#### [EXERCISE REQUIREMENTS]
Going from the top of the data below, give again each line through the one containing "(b.modKeys f).ferrules = b.ferrules := rfl", both ends kept.

#### [Saved data entries]
+++

/-! ### modKeys -/

@[simp] theorem modKeys_nlog2 (f : Keys → Keys) : (b.modKeys f).nlog2 = b.nlog2 := rfl
@[simp] theorem modKeys_memGiB (f : Keys → Keys) : (b.modKeys f).memGiB = b.memGiB := rfl
@[simp] theorem modKeys_dual (f : Keys → Keys) : (b.modKeys f).dual = b.dual := rfl
@[simp] theorem modKeys_now (f : Keys → Keys) : (b.modKeys f).now = b.now := rfl
@[simp] theorem modKeys_cyc (f : Keys → Keys) : (b.modKeys f).cyc = b.cyc := rfl
@[simp] theorem modKeys_free (f : Keys → Keys) : (b.modKeys f).free = b.free := rfl
@[simp] theorem modKeys_out (f : Keys → Keys) : (b.modKeys f).out = b.out := rfl
@[simp] theorem modKeys_life (f : Keys → Keys) : (b.modKeys f).life = b.life := rfl
@[simp] theorem modKeys_ch (f : Keys → Keys) : (b.modKeys f).ch = b.ch := rfl
@[simp] theorem modKeys_records (f : Keys → Keys) : (b.modKeys f).records = b.records := rfl
@[simp] theorem modKeys_chuck (f : Keys → Keys) : (b.modKeys f).chuck = b.chuck := rfl
@[simp] theorem modKeys_spindle (f : Keys → Keys) : (b.modKeys f).spindle = b.spindle := rfl
@[simp] theorem modKeys_auger (f : Keys → Keys) : (b.modKeys f).auger = b.auger := rfl
@[simp] theorem modKeys_gallery (f : Keys → Keys) : (b.modKeys f).gallery = b.gallery := rfl
@[simp] theorem modKeys_sump (f : Keys → Keys) : (b.modKeys f).sump = b.sump := rfl
@[simp] theorem modKeys_chains (f : Keys → Keys) : (b.modKeys f).chains = b.chains := rfl
@[simp] theorem modKeys_lantern (f : Keys → Keys) : (b.modKeys f).lantern = b.lantern := rfl
@[simp] theorem modKeys_chisel (f : Keys → Keys) : (b.modKeys f).chisel = b.chisel := rfl
@[simp] theorem modKeys_bimor (f : Keys → Keys) : (b.modKeys f).bimor = b.bimor := rfl
@[simp] theorem modKeys_identity (f : Keys → Keys) : (b.modKeys f).identity = b.identity := rfl
@[simp] theorem modKeys_spdm (f : Keys → Keys) : (b.modKeys f).spdm = b.spdm := rfl
@[simp] theorem modKeys_kerard (f : Keys → Keys) : (b.modKeys f).kerard = b.kerard := rfl
@[simp] theorem modKeys_ferrules (f : Keys → Keys) : (b.modKeys f).ferrules = b.ferrules := rfl
@[simp] theorem modKeys_belay (f : Keys → Keys) : (b.modKeys f).belay = b.belay := rfl
@[simp] theorem modKeys_bbram (f : Keys → Keys) : (b.modKeys f).bbram = b.bbram := rfl
@[simp] theorem modKeys_strata (f : Keys → Keys) : (b.modKeys f).strata = b.strata := rfl
@[simp] theorem modKeys_pmc (f : Keys → Keys) : (b.modKeys f).pmc = b.pmc := rfl
@[simp] theorem modKeys_counters (f : Keys → Keys) : (b.modKeys f).counters = b.counters := rfl
@[simp] theorem modKeys_pcie (f : Keys → Keys) : (b.modKeys f).pcie = b.pcie := rfl
@[simp] theorem modKeys_smbus (f : Keys → Keys) : (b.modKeys f).smbus = b.smbus := rfl
@[simp] theorem modKeys_io (f : Keys → Keys) : (b.modKeys f).io = b.io := rfl

/-! ### modBelay -/

@[simp] theorem modBelay_nlog2 (f : Belay → Belay) : (b.modBelay f).nlog2 = b.nlog2 := rfl
@[simp] theorem modBelay_memGiB (f : Belay → Belay) : (b.modBelay f).memGiB = b.memGiB := rfl
@[simp] theorem modBelay_dual (f : Belay → Belay) : (b.modBelay f).dual = b.dual := rfl
@[simp] theorem modBelay_now (f : Belay → Belay) : (b.modBelay f).now = b.now := rfl
@[simp] theorem modBelay_cyc (f : Belay → Belay) : (b.modBelay f).cyc = b.cyc := rfl
@[simp] theorem modBelay_free (f : Belay → Belay) : (b.modBelay f).free = b.free := rfl
@[simp] theorem modBelay_out (f : Belay → Belay) : (b.modBelay f).out = b.out := rfl
@[simp] theorem modBelay_life (f : Belay → Belay) : (b.modBelay f).life = b.life := rfl
@[simp] theorem modBelay_ch (f : Belay → Belay) : (b.modBelay f).ch = b.ch := rfl
@[simp] theorem modBelay_records (f : Belay → Belay) : (b.modBelay f).records = b.records := rfl
@[simp] theorem modBelay_chuck (f : Belay → Belay) : (b.modBelay f).chuck = b.chuck := rfl
@[simp] theorem modBelay_spindle (f : Belay → Belay) : (b.modBelay f).spindle = b.spindle := rfl
@[simp] theorem modBelay_auger (f : Belay → Belay) : (b.modBelay f).auger = b.auger := rfl
@[simp] theorem modBelay_gallery (f : Belay → Belay) : (b.modBelay f).gallery = b.gallery := rfl
@[simp] theorem modBelay_keys (f : Belay → Belay) : (b.modBelay f).keys = b.keys := rfl
@[simp] theorem modBelay_sump (f : Belay → Belay) : (b.modBelay f).sump = b.sump := rfl
@[simp] theorem modBelay_chains (f : Belay → Belay) : (b.modBelay f).chains = b.chains := rfl
@[simp] theorem modBelay_lantern (f : Belay → Belay) : (b.modBelay f).lantern = b.lantern := rfl
@[simp] theorem modBelay_chisel (f : Belay → Belay) : (b.modBelay f).chisel = b.chisel := rfl
@[simp] theorem modBelay_bimor (f : Belay → Belay) : (b.modBelay f).bimor = b.bimor := rfl
@[simp] theorem modBelay_identity (f : Belay → Belay) : (b.modBelay f).identity = b.identity := rfl
@[simp] theorem modBelay_spdm (f : Belay → Belay) : (b.modBelay f).spdm = b.spdm := rfl
@[simp] theorem modBelay_kerard (f : Belay → Belay) : (b.modBelay f).kerard = b.kerard := rfl
@[simp] theorem modBelay_ferrules (f : Belay → Belay) : (b.modBelay f).ferrules = b.ferrules := rfl
@[simp] theorem modBelay_bbram (f : Belay → Belay) : (b.modBelay f).bbram = b.bbram := rfl
@[simp] theorem modBelay_strata (f : Belay → Belay) : (b.modBelay f).strata = b.strata := rfl
@[simp] theorem modBelay_pmc (f : Belay → Belay) : (b.modBelay f).pmc = b.pmc := rfl
@[simp] theorem modBelay_counters (f : Belay → Belay) : (b.modBelay f).counters = b.counters := rfl
@[simp] theorem modBelay_pcie (f : Belay → Belay) : (b.modBelay f).pcie = b.pcie := rfl
@[simp] theorem modBelay_smbus (f : Belay → Belay) : (b.modBelay f).smbus = b.smbus := rfl
@[simp] theorem modBelay_io (f : Belay → Belay) : (b.modBelay f).io = b.io := rfl
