/-- An instruction keeps the levels in their range where its meaning does. -/
theorem chiselRow_legal {f : Block → Course} (hf : ∀ b, LegalLevels (b.core k) → LegalLevels ((f b).device.core k))
    (h : LegalLevels (b.core k)) : LegalLevels ((chiselRow k cond f b).core k) := by
  unfold chiselRow awake runInstr
  have decoded : LegalLevels ((coreEvent b k 0x002).core k) := h
  split
  · dsimp only
    split
    · exact h
    · split
      · exact goOn_legal 1 decoded
      · exact takeCourse_legal (hf _ decoded)
  · exact h

/-! ### The control instructions, one by one -/

section
variable (h : LegalLevels (b.core k))
include h

theorem coreCall_legal (target : BitVec 16) : LegalLevels ((coreCall k target b).device.core k) := by
  cases hl : (b.core k).atLoopEnd with
  | true => rw [coreCall_loopEnd target hl]; exact h
  | false =>
    by_cases hr : pushAddr b k 3 + 3 ≤ 0x8000
    · rw [coreCall_room target hl hr]
      have depth : ((pushed b k 3 (callFrame (b.core k))).core k).depth = (b.core k).depth := pushed_depth ..
      simp only [Course.device, core_modCore_self]
      exact ⟨Nat.le_refl _, depth ▸ h.2⟩
    · rw [coreCall_full target hl hr]
      exact h

theorem coreRet_legal : LegalLevels ((coreRet k b).device.core k) := by
  by_cases hb : (b.core k).base < (b.core k).depth
  · rw [coreRet_open hb]
    exact h
  have hb := Nat.not_lt.mp hb
  by_cases hs : 0x8000 < (b.core k).sp.toNat + 3
  · rw [coreRet_beyond hb hs]
    exact h
  have hs := Nat.not_lt.mp hs
  by_cases hf : (b.core k).depth < (stackByte b k 2).toNat
  · rw [coreRet_deep hb hs hf]
    exact h
  · rw [coreRet_frame hb hs (Nat.not_lt.mp hf)]
    have depth : ((popped b k 3).core k).depth = (b.core k).depth := popped_depth ..
    simp only [Course.device, core_modCore_self]
    exact ⟨depth ▸ Nat.not_lt.mp hf, depth ▸ h.2⟩

theorem coreLoop_legal (off : Nat) (n : BitVec 16) : LegalLevels ((coreLoop k off n b).device.core k) := by
  by_cases outside : off = 0 ∨ ¬ InRange (b.core k) ((b.core k).pc.toNat + off)
  · rw [coreLoop_outside outside]
    exact h
  obtain ⟨h0, hin⟩ := not_or.mp outside
  rw [coreLoop_inside (Nat.pos_of_ne_zero h0) (not_not.mp hin)]
  split
  · exact h
  · split
    · exact h
    · rename_i hd
      simp only [Course.device, core_modCore_self]
      exact ⟨Nat.le_succ_of_le h.1, Nat.not_le.mp (not_or.mp hd).1⟩

end

/-- Settles O14: each course keeps the levels in their range, and so does every way on from a course. -/
theorem loopLevelsStayLegal : Obligations.LoopLevelsStayLegal := by
  unfold Obligations.LoopLevelsStayLegal
  intro s t k cond p off off11 off8 count i hi hb hd he
  have h : LegalLevels (s.blk.core k) := ⟨hb, hd⟩
  have row {f : Block → Course} (hf : ∀ b, LegalLevels (b.core k) → LegalLevels ((f b).device.core k))
      (hx : exec i s = run s (chiselRow k cond f)) : LegalLevels (t.blk.core k) := by
    rw [hx] at he
    cases he
    exact chiselRow_legal hf h
  simp only [List.mem_cons, List.not_mem_nil, or_false] at hi
  rcases hi with rfl | rfl | rfl | rfl | rfl | rfl | rfl | rfl
  · exact row (fun _ h => h) (f := courseNop) rfl
  · exact row (fun _ h => h) (f := courseBr k off) rfl
  · exact row (fun _ h => coreCall_legal h _) (f := courseCall k off) rfl
  · exact row (fun _ h => coreRet_legal h) rfl
  · exact row (fun _ h => h) (f := courseJr k p) rfl
  · exact row (fun _ h => coreCall_legal h _) (f := courseCallr k p) rfl
  · exact row (fun _ h => coreLoop_legal h _ _) (f := courseLoop k p off11) rfl
  · exact row (fun _ h => coreLoop_legal h _ _) (f := courseLoopi k count off8) rfl

end Sys2Proof.Machine
end

section
/-! PROOFS. What a command of any row comes to, and with it the statements on a step and on a queue of commands. -/
namespace Sys2Proof.Machine

/-- Every row carries out one effect on the device, where its operands spell a command. -/
theorem exec_eq_act (i : Instr) (s : State) : ∃ f, exec i s = act (wfInstr i) s f := by
  cases i <;> exact ⟨_, rfl⟩

theorem exec_of_wf {i : Instr} (h : wfInstr i = true) (s : State) : ∃ b, exec i s = .next { s with blk := b } := by
  obtain ⟨f, e⟩ := exec_eq_act i s
  exact ⟨f s.blk, by rw [e, h]; rfl⟩

theorem exec_of_not_wf {i : Instr} (h : wfInstr i = false) (s : State) : exec i s = .fault .malformed := by
  obtain ⟨f, e⟩ := exec_eq_act i s
  rw [e, h]; rfl

/-- A step on a queue of well-formed commands takes the front one away, or passes a cycle. -/
theorem step_of_queueOk {s : State} (h : QueueOk s) : ∃ b, step s = .next { blk := b, pending := s.pending.tail } := by
  cases hq : s.pending with
  | nil => exact ⟨tick s.blk, by simp [step, hq]⟩
  | cons c rest =>
    obtain ⟨b, e⟩ := exec_of_wf (h c (by simp [hq])) { s with pending := rest }
    exact ⟨b, by simp [step, hq, e]⟩

/-- Settles O1, by the definition of a step. -/
theorem stepRunsFrontCommand : Obligations.StepRunsFrontCommand := by
  unfold Obligations.StepRunsFrontCommand
  intro c rest s h
  simp only [step, h]

/-- Settles O3: each row is `act` of its operands' check, and a step takes no other command from the queue than the front one. -/
theorem everyCommandRuns : Obligations.EveryCommandRuns := by
  unfold Obligations.EveryCommandRuns
  refine ⟨fun i s h => ?_, fun i s h => exec_of_not_wf h s, fun s h => ?_⟩
  · obtain ⟨b, e⟩ := exec_of_wf h s
    exact ⟨_, e, rfl⟩
  · obtain ⟨b, e⟩ := step_of_queueOk h
    exact ⟨_, e, fun c hc => h c (List.mem_of_mem_tail hc), rfl⟩

end Sys2Proof.Machine
end

section
/-! PROOFS. The checks of a request, step by step, and with them the statements on their order and on authorisation (R345 to R352, R372). -/
namespace Sys2Proof.Machine

variable {b : Block} {m : Mbx} {code : Nat} {r : CmdRow} {x : Mailbox} {call : Block → Bytes → Res}

/-! ### Step 1: the header (R343, R344) -/

/-- The request's version is one that the mailbox has agreed on and its command knows. -/
def VersionOk (code : Nat) (x : Mailbox) (r : CmdRow) : Prop :=
  code = 1 ∨ (x.vmaj ≠ 0 ∧ (reqVersion x).1 = x.vmaj ∧ (reqVersion x).2 ≤ x.vmin ∧
    (r.since.1 < (reqVersion x).1 ∨ (r.since.1 = (reqVersion x).1 ∧ r.since.2 ≤ (reqVersion x).2)))

/-- The request's header names its mailbox, a length that fits, and an AUTHREF only where its class has one. -/
def HeaderOk (i : Nat) (x : Mailbox) (r : CmdRow) : Prop :=
  reqSlice x = i ∧ reqLength x ≤ 4080 ∧ byteAt x.command 11 = 0 ∧ (r.cls = .q ∨ r.cls = .o → reqAuthref x = 0)

theorem versionOk_iff : VersionOk code x r ↔ ¬ (code ≠ 0x0001 ∧ (x.vmaj = 0 ∨ (reqVersion x).1 ≠ x.vmaj ∨ x.vmin < (reqVersion x).2 ∨
    (!versionLe r.since (reqVersion x)) = true)) := by
  simp only [VersionOk, versionLe, Bool.not_eq_true', decide_eq_false_iff_not]
  omega

theorem headerOk_iff {i : Nat} : HeaderOk i x r ↔
    ¬ (reqSlice x ≠ i ∨ 4080 < reqLength x ∨ byteAt x.command 11 ≠ 0 ∨ ((r.cls = .q ∨ r.cls = .o) ∧ reqAuthref x ≠ 0)) := by
  simp only [HeaderOk, not_or, not_and, not_not, not_lt]

section
variable {i : Nat} (hr : cmdRow (mbxCode x) = some r)
include hr

theorem headerCheck_version (h : ¬ VersionOk (mbxCode x) x r) : headerCheck i x = some 0x0105 := by
  rw [versionOk_iff, not_not] at h
  simp only [headerCheck, hr, if_pos h, stVersion]

theorem headerCheck_format (hv : VersionOk (mbxCode x) x r) (h : ¬ HeaderOk i x r) : headerCheck i x = some 0x0020 := by
  rw [headerOk_iff, not_not] at h
  simp only [headerCheck, hr, if_neg (versionOk_iff.mp hv), if_pos h, stFormat]

theorem headerCheck_none (hv : VersionOk (mbxCode x) x r) (h : HeaderOk i x r) : headerCheck i x = none := by
  simp only [headerCheck, hr, if_neg (versionOk_iff.mp hv), if_neg (headerOk_iff.mp h)]

end

/-! ### Steps 3 to 5: mailbox, lifecycle and claim (R347, R348, R484) -/

theorem admissionCheck_box (h : ∀ y ∈ r.boxes, mbxNo y ≠ mbxNo m) : admissionCheck b (mbxNo m) r = some 0x0100 := by
  have out : ¬ ∃ y ∈ r.boxes, mbxNo y = mbxNo m := by push Not; exact h
  simp [admissionCheck, stAuthRequired, out]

+++

#### [TASK SOLUTION]
/-! ### modKeys -/

@[simp] theorem modKeys_nlog2 (f : Keys → Keys) : (b.modKeys f).nlog2 = b.nlog2 := rfl
@[simp] theorem modKeys_memGiB (f : Keys → Keys) : (b.modKeys f).memGiB = b.memGiB := rfl
@[simp] theorem modKeys_dual (f : Keys → Keys) : (b.modKeys f).dual = b.dual := rfl
@[simp] theorem modKeys_now (f : Keys → Keys) : (b.modKeys f).now = b.now := rfl
@[simp] theorem modKeys_cyc (f : Keys → Keys) : (b.modKeys f).cyc = b.cyc := rfl
@[simp] theorem modKeys_free (f : Keys → Keys) : (b.modKeys f).free = b.free := rfl
@[simp] theorem modKeys_out (f : Keys → Keys) : (b.modKeys f).out = b.out := rfl
@[simp] theorem modKeys_life (f : Keys → Keys) : (b.modKeys f).life = b.life := rfl
@[simp] theorem modKeys_ch (f : Keys → Keys) : (b.modKeys f).ch = b.ch := rfl
@[simp] theorem modKeys_records (f : Keys → Keys) : (b.modKeys f).records = b.records := rfl
@[simp] theorem modKeys_chuck (f : Keys → Keys) : (b.modKeys f).chuck = b.chuck := rfl
@[simp] theorem modKeys_spindle (f : Keys → Keys) : (b.modKeys f).spindle = b.spindle := rfl
@[simp] theorem modKeys_auger (f : Keys → Keys) : (b.modKeys f).auger = b.auger := rfl
@[simp] theorem modKeys_gallery (f : Keys → Keys) : (b.modKeys f).gallery = b.gallery := rfl
@[simp] theorem modKeys_sump (f : Keys → Keys) : (b.modKeys f).sump = b.sump := rfl
@[simp] theorem modKeys_chains (f : Keys → Keys) : (b.modKeys f).chains = b.chains := rfl
@[simp] theorem modKeys_lantern (f : Keys → Keys) : (b.modKeys f).lantern = b.lantern := rfl
@[simp] theorem modKeys_chisel (f : Keys → Keys) : (b.modKeys f).chisel = b.chisel := rfl
@[simp] theorem modKeys_bimor (f : Keys → Keys) : (b.modKeys f).bimor = b.bimor := rfl
@[simp] theorem modKeys_identity (f : Keys → Keys) : (b.modKeys f).identity = b.identity := rfl
@[simp] theorem modKeys_spdm (f : Keys → Keys) : (b.modKeys f).spdm = b.spdm := rfl
@[simp] theorem modKeys_kerard (f : Keys → Keys) : (b.modKeys f).kerard = b.kerard := rfl
@[simp] theorem modKeys_ferrules (f : Keys → Keys) : (b.modKeys f).ferrules = b.ferrules := rfl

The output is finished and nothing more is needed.